Saved data entries:
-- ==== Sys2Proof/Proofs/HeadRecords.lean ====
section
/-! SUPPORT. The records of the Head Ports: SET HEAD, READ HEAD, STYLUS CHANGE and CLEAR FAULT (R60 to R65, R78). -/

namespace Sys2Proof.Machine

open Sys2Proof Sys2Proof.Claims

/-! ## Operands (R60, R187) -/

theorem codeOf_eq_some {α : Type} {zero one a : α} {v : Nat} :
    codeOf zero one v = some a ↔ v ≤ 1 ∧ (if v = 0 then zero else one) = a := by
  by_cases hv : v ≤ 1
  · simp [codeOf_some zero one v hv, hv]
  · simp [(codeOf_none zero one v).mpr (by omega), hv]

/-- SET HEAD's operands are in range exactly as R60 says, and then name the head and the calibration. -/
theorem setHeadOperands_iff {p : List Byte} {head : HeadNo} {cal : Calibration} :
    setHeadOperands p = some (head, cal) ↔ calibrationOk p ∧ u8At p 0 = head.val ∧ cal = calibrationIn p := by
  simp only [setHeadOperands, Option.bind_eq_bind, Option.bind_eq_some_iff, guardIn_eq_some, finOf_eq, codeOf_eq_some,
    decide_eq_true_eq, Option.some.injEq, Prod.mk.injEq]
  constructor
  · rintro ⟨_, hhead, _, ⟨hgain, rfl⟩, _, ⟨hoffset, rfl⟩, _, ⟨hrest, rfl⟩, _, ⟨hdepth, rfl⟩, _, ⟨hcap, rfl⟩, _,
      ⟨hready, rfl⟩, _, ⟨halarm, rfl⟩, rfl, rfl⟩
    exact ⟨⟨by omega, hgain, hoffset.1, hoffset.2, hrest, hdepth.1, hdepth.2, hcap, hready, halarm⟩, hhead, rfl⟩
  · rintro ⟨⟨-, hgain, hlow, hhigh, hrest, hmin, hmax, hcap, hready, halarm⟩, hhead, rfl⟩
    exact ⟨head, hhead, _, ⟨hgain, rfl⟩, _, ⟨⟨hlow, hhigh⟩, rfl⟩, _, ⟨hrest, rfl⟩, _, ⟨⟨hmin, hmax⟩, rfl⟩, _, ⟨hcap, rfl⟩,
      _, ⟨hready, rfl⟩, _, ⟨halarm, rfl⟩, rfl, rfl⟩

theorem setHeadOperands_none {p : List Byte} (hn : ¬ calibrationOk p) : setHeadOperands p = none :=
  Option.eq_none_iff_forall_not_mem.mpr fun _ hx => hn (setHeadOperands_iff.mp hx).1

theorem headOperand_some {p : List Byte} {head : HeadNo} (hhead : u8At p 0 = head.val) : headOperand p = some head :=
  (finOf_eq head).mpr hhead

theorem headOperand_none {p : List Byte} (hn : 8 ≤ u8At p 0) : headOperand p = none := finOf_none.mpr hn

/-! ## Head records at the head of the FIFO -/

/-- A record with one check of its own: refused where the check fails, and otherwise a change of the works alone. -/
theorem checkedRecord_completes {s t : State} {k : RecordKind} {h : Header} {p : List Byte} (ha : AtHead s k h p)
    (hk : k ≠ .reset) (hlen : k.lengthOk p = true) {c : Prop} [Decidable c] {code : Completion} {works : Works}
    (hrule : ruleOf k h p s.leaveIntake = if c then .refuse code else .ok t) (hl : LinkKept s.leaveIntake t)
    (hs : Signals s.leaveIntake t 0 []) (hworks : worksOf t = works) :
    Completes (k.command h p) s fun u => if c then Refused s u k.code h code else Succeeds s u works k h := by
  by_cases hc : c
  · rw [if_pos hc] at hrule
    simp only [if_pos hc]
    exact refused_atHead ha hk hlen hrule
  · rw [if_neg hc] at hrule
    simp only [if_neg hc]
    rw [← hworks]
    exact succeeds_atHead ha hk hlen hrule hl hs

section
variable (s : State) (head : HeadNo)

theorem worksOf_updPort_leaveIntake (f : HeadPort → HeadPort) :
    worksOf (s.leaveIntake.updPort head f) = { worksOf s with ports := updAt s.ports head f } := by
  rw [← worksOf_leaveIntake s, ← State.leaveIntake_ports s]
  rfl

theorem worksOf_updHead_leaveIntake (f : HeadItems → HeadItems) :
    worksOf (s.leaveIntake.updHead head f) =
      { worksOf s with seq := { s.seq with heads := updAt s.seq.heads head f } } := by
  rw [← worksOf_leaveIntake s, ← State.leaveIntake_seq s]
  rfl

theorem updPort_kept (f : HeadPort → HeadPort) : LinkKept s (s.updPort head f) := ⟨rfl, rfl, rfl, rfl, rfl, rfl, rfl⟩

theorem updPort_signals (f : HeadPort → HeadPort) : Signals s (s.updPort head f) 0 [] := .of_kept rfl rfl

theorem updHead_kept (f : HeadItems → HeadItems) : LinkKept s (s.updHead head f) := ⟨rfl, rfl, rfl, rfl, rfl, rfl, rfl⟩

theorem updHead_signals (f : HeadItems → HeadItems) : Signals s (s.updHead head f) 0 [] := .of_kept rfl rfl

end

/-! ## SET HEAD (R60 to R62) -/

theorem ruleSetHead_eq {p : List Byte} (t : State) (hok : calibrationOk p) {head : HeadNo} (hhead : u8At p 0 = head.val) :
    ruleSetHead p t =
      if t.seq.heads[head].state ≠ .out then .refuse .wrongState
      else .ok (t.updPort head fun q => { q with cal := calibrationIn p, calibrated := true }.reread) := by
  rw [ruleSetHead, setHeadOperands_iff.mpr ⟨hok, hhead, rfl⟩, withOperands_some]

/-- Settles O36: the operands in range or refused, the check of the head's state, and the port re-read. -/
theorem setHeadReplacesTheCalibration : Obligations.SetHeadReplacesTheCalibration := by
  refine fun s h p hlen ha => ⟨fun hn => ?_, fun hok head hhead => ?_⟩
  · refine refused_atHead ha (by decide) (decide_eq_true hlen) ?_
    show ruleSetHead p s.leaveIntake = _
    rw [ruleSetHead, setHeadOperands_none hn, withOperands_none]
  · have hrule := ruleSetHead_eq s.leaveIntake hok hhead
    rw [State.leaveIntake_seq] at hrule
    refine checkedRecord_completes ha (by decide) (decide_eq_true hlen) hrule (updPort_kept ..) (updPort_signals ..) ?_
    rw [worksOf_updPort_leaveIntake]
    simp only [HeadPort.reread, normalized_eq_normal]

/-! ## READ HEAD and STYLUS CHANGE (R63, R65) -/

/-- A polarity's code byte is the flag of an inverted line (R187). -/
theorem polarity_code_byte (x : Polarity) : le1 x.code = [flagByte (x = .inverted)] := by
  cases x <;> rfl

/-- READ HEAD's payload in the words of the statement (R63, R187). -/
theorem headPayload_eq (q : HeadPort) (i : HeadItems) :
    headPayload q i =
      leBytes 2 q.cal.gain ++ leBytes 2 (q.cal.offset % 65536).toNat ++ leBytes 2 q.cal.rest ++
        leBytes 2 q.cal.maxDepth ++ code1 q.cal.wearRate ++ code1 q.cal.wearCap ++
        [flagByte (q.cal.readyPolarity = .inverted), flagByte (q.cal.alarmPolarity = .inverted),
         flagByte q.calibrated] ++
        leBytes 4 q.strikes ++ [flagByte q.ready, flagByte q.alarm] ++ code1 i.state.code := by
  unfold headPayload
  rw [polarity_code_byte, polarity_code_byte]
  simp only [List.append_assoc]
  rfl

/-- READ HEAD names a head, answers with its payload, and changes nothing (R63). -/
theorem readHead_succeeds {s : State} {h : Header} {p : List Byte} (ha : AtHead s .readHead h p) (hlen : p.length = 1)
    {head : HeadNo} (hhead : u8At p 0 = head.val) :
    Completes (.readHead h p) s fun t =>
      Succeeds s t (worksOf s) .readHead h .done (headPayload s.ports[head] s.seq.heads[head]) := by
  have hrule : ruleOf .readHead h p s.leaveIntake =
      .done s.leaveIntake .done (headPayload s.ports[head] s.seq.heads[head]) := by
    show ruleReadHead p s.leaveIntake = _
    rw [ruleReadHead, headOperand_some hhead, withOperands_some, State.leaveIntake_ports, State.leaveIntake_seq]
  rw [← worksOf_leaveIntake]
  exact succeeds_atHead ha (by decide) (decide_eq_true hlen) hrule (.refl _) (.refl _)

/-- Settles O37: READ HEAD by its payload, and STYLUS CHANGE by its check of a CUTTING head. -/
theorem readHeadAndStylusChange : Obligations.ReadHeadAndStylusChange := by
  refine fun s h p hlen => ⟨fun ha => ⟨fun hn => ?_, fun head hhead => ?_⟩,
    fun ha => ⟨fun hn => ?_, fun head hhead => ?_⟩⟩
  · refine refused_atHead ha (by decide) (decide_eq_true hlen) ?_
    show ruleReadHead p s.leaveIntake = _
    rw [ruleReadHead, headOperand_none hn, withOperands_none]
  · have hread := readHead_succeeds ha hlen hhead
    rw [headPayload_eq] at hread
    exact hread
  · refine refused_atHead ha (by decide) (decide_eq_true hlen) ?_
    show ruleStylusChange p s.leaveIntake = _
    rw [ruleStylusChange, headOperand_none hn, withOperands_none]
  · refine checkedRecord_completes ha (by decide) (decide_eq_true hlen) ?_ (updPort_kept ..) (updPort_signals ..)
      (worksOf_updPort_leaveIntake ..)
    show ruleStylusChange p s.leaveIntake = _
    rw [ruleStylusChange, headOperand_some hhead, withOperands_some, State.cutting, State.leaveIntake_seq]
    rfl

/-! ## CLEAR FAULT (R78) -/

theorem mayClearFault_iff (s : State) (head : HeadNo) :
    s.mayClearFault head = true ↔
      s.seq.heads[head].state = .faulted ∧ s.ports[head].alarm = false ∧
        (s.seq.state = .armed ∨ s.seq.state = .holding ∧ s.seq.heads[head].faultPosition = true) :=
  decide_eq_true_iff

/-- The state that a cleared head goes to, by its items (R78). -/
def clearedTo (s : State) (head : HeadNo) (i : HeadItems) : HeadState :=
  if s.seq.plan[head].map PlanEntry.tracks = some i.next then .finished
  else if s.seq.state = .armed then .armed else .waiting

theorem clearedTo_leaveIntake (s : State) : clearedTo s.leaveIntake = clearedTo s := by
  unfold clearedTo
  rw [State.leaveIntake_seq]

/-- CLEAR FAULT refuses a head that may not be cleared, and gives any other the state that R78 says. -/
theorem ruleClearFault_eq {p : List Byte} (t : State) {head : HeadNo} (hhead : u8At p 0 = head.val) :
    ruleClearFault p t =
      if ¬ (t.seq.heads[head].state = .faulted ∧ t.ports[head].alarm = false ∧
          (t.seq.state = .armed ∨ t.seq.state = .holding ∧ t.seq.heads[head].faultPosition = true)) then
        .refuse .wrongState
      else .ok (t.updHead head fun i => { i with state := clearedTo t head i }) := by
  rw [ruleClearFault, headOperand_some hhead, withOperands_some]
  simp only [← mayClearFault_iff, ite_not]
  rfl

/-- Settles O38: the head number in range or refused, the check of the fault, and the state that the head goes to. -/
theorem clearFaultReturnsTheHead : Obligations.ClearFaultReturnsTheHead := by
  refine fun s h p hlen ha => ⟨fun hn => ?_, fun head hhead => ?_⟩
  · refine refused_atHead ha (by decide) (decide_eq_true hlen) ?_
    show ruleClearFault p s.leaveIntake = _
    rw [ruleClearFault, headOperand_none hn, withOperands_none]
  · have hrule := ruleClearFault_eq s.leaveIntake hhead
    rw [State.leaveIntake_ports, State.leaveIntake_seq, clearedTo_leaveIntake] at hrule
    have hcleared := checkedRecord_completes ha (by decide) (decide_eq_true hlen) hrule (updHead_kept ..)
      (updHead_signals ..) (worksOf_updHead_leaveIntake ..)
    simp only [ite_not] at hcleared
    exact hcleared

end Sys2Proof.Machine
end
...
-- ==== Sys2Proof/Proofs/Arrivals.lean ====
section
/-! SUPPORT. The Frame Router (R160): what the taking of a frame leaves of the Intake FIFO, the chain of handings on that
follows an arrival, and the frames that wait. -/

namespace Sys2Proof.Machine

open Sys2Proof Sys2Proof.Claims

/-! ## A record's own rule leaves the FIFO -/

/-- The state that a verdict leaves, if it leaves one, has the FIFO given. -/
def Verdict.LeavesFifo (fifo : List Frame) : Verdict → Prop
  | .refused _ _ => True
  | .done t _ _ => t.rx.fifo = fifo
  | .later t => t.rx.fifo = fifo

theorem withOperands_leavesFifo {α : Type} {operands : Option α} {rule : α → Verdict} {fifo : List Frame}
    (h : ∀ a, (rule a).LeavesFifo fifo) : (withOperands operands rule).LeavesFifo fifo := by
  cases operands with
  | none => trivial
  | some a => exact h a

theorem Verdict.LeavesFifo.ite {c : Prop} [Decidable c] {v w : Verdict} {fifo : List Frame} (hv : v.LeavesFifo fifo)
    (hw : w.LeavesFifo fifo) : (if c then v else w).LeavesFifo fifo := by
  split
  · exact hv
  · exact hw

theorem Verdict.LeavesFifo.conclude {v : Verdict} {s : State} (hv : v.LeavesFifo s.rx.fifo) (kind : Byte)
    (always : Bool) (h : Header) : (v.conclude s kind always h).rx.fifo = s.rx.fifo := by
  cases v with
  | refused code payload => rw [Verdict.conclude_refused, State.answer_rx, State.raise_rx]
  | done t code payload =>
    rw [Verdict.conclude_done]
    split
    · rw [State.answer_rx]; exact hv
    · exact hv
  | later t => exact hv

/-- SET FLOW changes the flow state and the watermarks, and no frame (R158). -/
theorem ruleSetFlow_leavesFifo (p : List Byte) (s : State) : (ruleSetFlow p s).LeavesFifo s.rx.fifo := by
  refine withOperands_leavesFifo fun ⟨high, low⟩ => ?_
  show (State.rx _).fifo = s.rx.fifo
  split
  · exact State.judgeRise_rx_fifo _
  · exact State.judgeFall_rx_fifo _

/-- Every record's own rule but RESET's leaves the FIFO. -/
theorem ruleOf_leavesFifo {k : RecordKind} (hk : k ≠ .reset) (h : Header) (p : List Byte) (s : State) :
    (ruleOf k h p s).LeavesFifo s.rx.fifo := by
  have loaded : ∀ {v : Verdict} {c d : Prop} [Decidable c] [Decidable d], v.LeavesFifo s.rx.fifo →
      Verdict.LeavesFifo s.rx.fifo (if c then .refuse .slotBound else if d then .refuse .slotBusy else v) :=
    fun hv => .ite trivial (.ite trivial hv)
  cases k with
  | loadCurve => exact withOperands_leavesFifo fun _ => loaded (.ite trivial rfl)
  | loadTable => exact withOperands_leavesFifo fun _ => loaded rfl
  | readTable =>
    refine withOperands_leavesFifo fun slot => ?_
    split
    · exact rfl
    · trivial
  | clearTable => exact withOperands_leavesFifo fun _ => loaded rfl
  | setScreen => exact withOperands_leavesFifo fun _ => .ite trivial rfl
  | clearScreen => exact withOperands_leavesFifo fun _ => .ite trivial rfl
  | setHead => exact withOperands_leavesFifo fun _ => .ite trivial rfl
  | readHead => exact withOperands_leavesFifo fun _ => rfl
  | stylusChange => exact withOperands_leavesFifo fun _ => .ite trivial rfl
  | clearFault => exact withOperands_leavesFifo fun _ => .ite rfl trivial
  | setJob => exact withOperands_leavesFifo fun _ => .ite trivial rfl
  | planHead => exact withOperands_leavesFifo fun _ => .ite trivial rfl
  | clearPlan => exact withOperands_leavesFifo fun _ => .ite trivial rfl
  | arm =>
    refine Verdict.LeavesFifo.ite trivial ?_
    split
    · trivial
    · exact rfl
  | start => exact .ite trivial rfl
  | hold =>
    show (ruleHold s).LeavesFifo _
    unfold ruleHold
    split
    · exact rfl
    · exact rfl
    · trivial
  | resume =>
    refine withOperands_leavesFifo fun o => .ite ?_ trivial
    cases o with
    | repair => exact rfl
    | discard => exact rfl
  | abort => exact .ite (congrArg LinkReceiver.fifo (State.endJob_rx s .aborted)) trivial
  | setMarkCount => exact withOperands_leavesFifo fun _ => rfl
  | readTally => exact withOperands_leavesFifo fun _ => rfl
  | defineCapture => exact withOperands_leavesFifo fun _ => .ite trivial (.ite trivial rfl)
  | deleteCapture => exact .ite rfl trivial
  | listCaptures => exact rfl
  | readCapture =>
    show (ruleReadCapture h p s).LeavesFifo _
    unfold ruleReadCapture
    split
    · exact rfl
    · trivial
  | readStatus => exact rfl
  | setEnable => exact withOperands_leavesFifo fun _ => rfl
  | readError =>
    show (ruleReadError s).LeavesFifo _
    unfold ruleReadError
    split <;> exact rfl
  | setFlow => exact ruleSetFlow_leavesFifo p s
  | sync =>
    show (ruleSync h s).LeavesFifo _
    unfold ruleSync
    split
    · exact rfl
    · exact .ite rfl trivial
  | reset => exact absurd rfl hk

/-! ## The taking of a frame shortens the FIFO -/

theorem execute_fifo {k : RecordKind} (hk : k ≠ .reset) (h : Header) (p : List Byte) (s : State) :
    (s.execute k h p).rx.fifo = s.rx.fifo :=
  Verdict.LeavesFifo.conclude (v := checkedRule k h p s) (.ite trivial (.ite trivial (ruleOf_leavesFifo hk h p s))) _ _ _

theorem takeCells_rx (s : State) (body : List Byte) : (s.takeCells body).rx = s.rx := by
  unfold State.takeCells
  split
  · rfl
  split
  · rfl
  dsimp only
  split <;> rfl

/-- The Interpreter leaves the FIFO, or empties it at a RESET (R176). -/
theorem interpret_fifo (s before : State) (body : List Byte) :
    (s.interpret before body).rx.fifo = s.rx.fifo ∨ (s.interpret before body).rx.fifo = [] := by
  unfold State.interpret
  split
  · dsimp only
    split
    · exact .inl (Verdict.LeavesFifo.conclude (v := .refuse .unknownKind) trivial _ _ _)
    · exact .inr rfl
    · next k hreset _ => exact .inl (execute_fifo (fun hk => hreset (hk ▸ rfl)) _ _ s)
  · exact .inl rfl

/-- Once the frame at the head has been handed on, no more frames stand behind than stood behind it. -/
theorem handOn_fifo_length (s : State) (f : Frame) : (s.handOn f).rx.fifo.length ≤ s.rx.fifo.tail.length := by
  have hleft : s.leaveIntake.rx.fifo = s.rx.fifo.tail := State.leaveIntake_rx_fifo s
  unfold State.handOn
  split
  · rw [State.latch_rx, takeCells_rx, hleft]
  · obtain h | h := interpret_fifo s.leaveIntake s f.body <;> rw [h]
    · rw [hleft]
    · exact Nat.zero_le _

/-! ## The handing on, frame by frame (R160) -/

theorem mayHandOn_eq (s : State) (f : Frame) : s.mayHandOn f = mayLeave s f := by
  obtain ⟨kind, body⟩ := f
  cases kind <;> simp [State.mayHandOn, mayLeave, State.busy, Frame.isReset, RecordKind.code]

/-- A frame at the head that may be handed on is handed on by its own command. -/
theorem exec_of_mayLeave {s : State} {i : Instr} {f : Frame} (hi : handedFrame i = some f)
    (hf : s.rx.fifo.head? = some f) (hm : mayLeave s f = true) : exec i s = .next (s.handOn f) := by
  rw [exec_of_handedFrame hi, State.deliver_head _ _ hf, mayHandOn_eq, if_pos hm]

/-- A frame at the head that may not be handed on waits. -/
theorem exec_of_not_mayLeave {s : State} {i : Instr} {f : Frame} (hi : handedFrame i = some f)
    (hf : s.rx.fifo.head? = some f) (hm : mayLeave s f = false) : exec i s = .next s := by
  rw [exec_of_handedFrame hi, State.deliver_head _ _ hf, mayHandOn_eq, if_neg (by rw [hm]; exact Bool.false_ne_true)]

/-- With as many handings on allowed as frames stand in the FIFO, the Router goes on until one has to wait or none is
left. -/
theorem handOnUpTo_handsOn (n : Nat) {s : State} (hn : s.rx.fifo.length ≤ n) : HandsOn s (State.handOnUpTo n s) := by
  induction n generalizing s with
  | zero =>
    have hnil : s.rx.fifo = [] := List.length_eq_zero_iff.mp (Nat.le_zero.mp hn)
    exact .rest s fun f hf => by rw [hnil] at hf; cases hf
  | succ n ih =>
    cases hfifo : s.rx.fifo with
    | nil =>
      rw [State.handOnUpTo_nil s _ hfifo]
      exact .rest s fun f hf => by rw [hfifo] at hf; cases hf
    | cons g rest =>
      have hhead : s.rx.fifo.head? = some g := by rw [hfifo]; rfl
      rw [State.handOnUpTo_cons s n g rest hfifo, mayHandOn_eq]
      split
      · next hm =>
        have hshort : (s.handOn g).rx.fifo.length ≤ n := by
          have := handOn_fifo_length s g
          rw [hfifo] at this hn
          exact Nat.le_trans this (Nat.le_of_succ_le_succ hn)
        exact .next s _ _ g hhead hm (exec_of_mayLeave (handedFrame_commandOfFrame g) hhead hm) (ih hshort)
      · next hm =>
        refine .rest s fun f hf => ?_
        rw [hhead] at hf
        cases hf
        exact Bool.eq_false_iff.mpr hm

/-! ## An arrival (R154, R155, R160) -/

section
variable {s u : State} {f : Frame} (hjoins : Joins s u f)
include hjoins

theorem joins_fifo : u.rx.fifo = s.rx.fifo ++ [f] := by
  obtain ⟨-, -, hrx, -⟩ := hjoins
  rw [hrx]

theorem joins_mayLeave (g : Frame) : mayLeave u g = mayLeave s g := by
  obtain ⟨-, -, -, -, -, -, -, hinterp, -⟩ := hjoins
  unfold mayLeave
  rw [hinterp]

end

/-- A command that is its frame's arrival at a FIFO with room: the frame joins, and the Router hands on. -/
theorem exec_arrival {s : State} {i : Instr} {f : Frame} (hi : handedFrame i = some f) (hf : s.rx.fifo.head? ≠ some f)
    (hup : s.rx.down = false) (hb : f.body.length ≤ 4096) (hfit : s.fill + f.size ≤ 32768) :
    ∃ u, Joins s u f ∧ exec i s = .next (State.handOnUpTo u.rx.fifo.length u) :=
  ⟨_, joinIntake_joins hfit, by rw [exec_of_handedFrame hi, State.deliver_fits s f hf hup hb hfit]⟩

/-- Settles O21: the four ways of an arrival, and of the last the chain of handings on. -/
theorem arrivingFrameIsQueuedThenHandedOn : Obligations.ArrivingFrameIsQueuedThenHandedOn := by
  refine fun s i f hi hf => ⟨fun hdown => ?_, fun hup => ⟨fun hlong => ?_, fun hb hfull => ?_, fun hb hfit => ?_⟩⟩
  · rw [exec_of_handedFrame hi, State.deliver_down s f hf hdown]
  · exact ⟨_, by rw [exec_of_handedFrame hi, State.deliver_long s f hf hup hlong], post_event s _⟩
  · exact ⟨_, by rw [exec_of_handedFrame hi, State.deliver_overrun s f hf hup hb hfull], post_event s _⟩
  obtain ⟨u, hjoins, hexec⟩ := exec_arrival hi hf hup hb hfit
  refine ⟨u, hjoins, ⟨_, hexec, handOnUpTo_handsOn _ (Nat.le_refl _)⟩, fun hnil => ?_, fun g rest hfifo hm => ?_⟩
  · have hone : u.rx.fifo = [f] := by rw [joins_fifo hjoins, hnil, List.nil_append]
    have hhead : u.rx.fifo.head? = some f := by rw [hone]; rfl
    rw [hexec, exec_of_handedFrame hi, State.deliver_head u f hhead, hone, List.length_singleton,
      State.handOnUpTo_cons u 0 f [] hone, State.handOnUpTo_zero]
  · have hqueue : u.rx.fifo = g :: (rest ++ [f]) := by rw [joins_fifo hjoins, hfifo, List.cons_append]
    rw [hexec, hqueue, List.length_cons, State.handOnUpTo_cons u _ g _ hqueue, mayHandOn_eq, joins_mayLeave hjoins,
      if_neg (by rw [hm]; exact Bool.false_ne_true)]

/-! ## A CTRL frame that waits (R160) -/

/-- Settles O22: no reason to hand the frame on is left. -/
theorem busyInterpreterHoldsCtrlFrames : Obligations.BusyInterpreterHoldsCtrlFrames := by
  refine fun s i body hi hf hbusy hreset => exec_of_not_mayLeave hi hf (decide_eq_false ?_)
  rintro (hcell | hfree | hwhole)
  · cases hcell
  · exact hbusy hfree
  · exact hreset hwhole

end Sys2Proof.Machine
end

■ **GOAL OF THE EXERCISE**
Show me every line in the data above that includes "ruleStylusChange".

■ **WRITTEN SOLUTION**
    show ruleStylusChange p s.leaveIntake = _
    rw [ruleStylusChange, headOperand_none hn, withOperands_none]
    show ruleStylusChange p s.leaveIntake = _
    rw [ruleStylusChange, headOperand_some hhead, withOperands_some, State.cutting, State.leaveIntake_seq]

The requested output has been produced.